ACTIVITY: Please repeat only the stretch of records running from the first line through the line that contains "simp [tget, this, ih]".

── DATA UNDER STUDY ──

-- ==== Sys2Proof/Laws/Tbl.lean ====
section
/-! SUPPORT. Tables: a read after a write, and that every write keeps the canonical form. -/
namespace Sys2Proof.Machine

variable {α : Type}

/-- A key put into the table reads as put. -/
@[simp] theorem tget_tput_same (d : α) (t : Tbl α) (k : Nat) (v : α) : tget d (tput t k v) k = v := by
  induction t with
  | nil => simp [tput, tget]
  | cons e t ih =>
    obtain ⟨j, w⟩ := e
    simp only [tput]
    split
    · simp [tget]
    · split
      · simp [tget]
      · have : j ≠ k := by omega
        simp [tget, this, ih]

/-- A key put into the table leaves every other key. -/
theorem tget_tput_ne (d : α) (t : Tbl α) (k j : Nat) (v : α) (h : j ≠ k) : tget d (tput t k v) j = tget d t j := by
  induction t with
  | nil => simp [tput, tget, Ne.symm h]
  | cons e t ih =>
    obtain ⟨i, w⟩ := e
    simp only [tput]
    split
    · simp [tget, Ne.symm h]
    · split
      · next _ hk => subst hk; simp [tget, Ne.symm h]
      · simp only [tget, ih]

/-- A key taken out of the table leaves every other key. -/
theorem tget_tdel_ne (d : α) (t : Tbl α) (k j : Nat) (h : j ≠ k) : tget d (tdel t k) j = tget d t j := by
  induction t with
  | nil => rfl
  | cons e t ih =>
    obtain ⟨i, w⟩ := e
    simp only [tdel]
    split
    · next hk => subst hk; simp [tget, Ne.symm h]
    · simp only [tget, ih]

/-- A table all of whose keys are above `k` has the default at `k`. -/
theorem tget_above (d : α) (t : Tbl α) (k : Nat) (h : tabove k t = true) : tget d t k = d := by
  induction t with
  | nil => rfl
  | cons e t ih =>
    obtain ⟨i, w⟩ := e
    simp only [tabove, List.all_cons, Bool.and_eq_true, decide_eq_true_eq] at h
    have : i ≠ k := by omega
    simp only [tget, this, if_false]
    exact ih (by simpa [tabove] using h.2)

/-- Keys above `k` are above every smaller number. -/
theorem tabove_lt (t : Tbl α) (j k : Nat) (h : tabove k t = true) (hj : j ≤ k) : tabove j t = true := by
  simp only [tabove, List.all_eq_true, decide_eq_true_eq] at *
  intro e he
  have := h e he
  omega

section canonical
variable [DecidableEq α]

/-- The parts of the canonical form of a table with an entry in front. -/
theorem twf_cons (d : α) (k : Nat) (v : α) (t : Tbl α) :
    twf d ((k, v) :: t) = true ↔ tabove k t = true ∧ v ≠ d ∧ twf d t = true := by
  simp [twf, and_assoc]

/-- A key taken out of a canonical table reads as the default. -/
theorem tget_tdel_same (d : α) (t : Tbl α) (k : Nat) (h : twf d t = true) : tget d (tdel t k) k = d := by
  induction t with
  | nil => rfl
  | cons e t ih =>
    obtain ⟨i, w⟩ := e
    rw [twf_cons] at h
    simp only [tdel]
    split
    · next hk => subst hk; exact tget_above d t _ h.1
    · next hk => simp only [tget, hk, if_false]; exact ih h.2.2

/-- A key set in a canonical table reads as set. -/
theorem tget_tset_same (d : α) (t : Tbl α) (k : Nat) (v : α) (h : twf d t = true) : tget d (tset d t k v) k = v := by
  unfold tset
  split
  · next hv => rw [tget_tdel_same d t k h, hv]
  · exact tget_tput_same d t k v

/-- A key set to another value than the default reads as set. -/
theorem tget_tset_of_ne (d : α) (t : Tbl α) (k : Nat) (v : α) (h : v ≠ d) : tget d (tset d t k v) k = v := by
  simp [tset, h]

/-- A key set leaves every other key. -/
theorem tget_tset_ne (d : α) (t : Tbl α) (k j : Nat) (v : α) (h : j ≠ k) : tget d (tset d t k v) j = tget d t j := by
  unfold tset
  split
  · exact tget_tdel_ne d t k j h
  · exact tget_tput_ne d t k j v h

/-- A key changed in a canonical table reads as changed. -/
theorem tget_tupd_same (d : α) (t : Tbl α) (k : Nat) (f : α → α) (h : twf d t = true) :
    tget d (tupd d t k f) k = f (tget d t k) := tget_tset_same d t k _ h

/-- A key changed to another value than the default reads as changed. -/
theorem tget_tupd_of_ne (d : α) (t : Tbl α) (k : Nat) (f : α → α) (h : f (tget d t k) ≠ d) :
    tget d (tupd d t k f) k = f (tget d t k) := tget_tset_of_ne d t k _ h

/-- A key changed leaves every other key. -/
theorem tget_tupd_ne (d : α) (t : Tbl α) (k j : Nat) (f : α → α) (h : j ≠ k) : tget d (tupd d t k f) j = tget d t j :=
  tget_tset_ne d t k j _ h

omit [DecidableEq α] in
/-- Taking a key out keeps every lower bound on the keys. -/
theorem tabove_tdel (t : Tbl α) (j k : Nat) (h : tabove j t = true) : tabove j (tdel t k) = true := by
  induction t with
  | nil => rfl
  | cons e t ih =>
    obtain ⟨i, w⟩ := e
    simp only [tabove, List.all_cons, Bool.and_eq_true] at h
    simp only [tdel]
    split
    · simpa [tabove] using h.2
    · simp only [tabove, List.all_cons, Bool.and_eq_true]
      exact ⟨h.1, by simpa [tabove] using ih (by simpa [tabove] using h.2)⟩

omit [DecidableEq α] in
/-- Putting a key keeps every lower bound that the key meets. -/
theorem tabove_tput (t : Tbl α) (j k : Nat) (v : α) (h : tabove j t = true) (hk : j < k) : tabove j (tput t k v) = true := by
  induction t with
  | nil => simpa [tput, tabove] using hk
  | cons e t ih =>
    obtain ⟨i, w⟩ := e
    simp only [tput]
    have h2 := h
    simp only [tabove, List.all_cons, Bool.and_eq_true] at h
    split
    · simp only [tabove, List.all_cons, Bool.and_eq_true, decide_eq_true_eq]
      exact ⟨hk, by simpa using h.1, h.2⟩
    · split
      · simp only [tabove, List.all_cons, Bool.and_eq_true, decide_eq_true_eq]
        exact ⟨hk, h.2⟩
      · simp only [tabove, List.all_cons, Bool.and_eq_true]
        exact ⟨h.1, by simpa [tabove] using ih (by simpa [tabove] using h.2)⟩

/-- Taking a key out keeps the canonical form. -/
theorem twf_tdel (d : α) (t : Tbl α) (k : Nat) (h : twf d t = true) : twf d (tdel t k) = true := by
  induction t with
  | nil => exact h
  | cons e t ih =>
    obtain ⟨i, w⟩ := e
    rw [twf_cons] at h
    simp only [tdel]
    split
    · exact h.2.2
    · rw [twf_cons]
      exact ⟨tabove_tdel t i k h.1, h.2.1, ih h.2.2⟩

/-- Putting a value other than the default keeps the canonical form. -/
theorem twf_tput (d : α) (t : Tbl α) (k : Nat) (v : α) (h : twf d t = true) (hv : v ≠ d) : twf d (tput t k v) = true := by
  induction t with
  | nil => simp [tput, twf, tabove, hv]
  | cons e t ih =>
    obtain ⟨i, w⟩ := e
    have h2 := h
    rw [twf_cons] at h
    simp only [tput]
    split
    · next hk =>
      rw [twf_cons]
      refine ⟨?_, hv, h2⟩
      simp only [tabove, List.all_cons, Bool.and_eq_true, decide_eq_true_eq]
      exact ⟨hk, by simpa [tabove] using tabove_lt t k i h.1 (by omega)⟩
    · split
      · next _ hk => subst hk; rw [twf_cons]; exact ⟨h.1, hv, h.2.2⟩
      · rw [twf_cons]
        exact ⟨tabove_tput t i k v h.1 (by omega), h.2.1, ih h.2.2⟩

/-- Setting a key keeps the canonical form. -/
theorem twf_tset (d : α) (t : Tbl α) (k : Nat) (v : α) (h : twf d t = true) : twf d (tset d t k v) = true := by
  unfold tset
  split
  · exact twf_tdel d t k h
  · next hv => exact twf_tput d t k v h hv

/-- Changing a key keeps the canonical form. -/
theorem twf_tupd (d : α) (t : Tbl α) (k : Nat) (f : α → α) (h : twf d t = true) : twf d (tupd d t k f) = true :=
  twf_tset d t k _ h

/-- Changing every value keeps every lower bound on the keys. -/
theorem tabove_tmap (d : α) (f : Nat → α → α) (t : Tbl α) (j : Nat) (h : tabove j t = true) :
    tabove j (tmap d f t) = true := by
  induction t with
  | nil => exact h
  | cons e t ih =>
    obtain ⟨i, w⟩ := e
    simp only [tabove, List.all_cons, Bool.and_eq_true] at h
    have hr := ih (by simpa [tabove] using h.2)
    simp only [tmap]
    split
    · exact hr
    · simp only [tabove, List.all_cons, Bool.and_eq_true]
      exact ⟨h.1, by simpa [tabove] using hr⟩

/-- Changing every value keeps the canonical form. -/
theorem twf_tmap (d : α) (f : Nat → α → α) (t : Tbl α) (h : twf d t = true) : twf d (tmap d f t) = true := by
  induction t with
  | nil => rfl
  | cons e t ih =>
    obtain ⟨i, w⟩ := e
    rw [twf_cons] at h
    simp only [tmap]
    split
    · exact ih h.2.2
    · next hv => rw [twf_cons]; exact ⟨tabove_tmap d f t i h.1, hv, ih h.2.2⟩

end canonical

end Sys2Proof.Machine
end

───

EXERCISE ANSWER:
-- ==== Sys2Proof/Laws/Tbl.lean ====
section
/-! SUPPORT. Tables: a read after a write, and that every write keeps the canonical form. -/
namespace Sys2Proof.Machine

variable {α : Type}

/-- A key put into the table reads as put. -/
@[simp] theorem tget_tput_same (d : α) (t : Tbl α) (k : Nat) (v : α) : tget d (tput t k v) k = v := by
  induction t with
  | nil => simp [tput, tget]
  | cons e t ih =>
    obtain ⟨j, w⟩ := e
    simp only [tput]
    split
    · simp [tget]
    · split
      · simp [tget]
      · have : j ≠ k := by omega
        simp [tget, this, ih]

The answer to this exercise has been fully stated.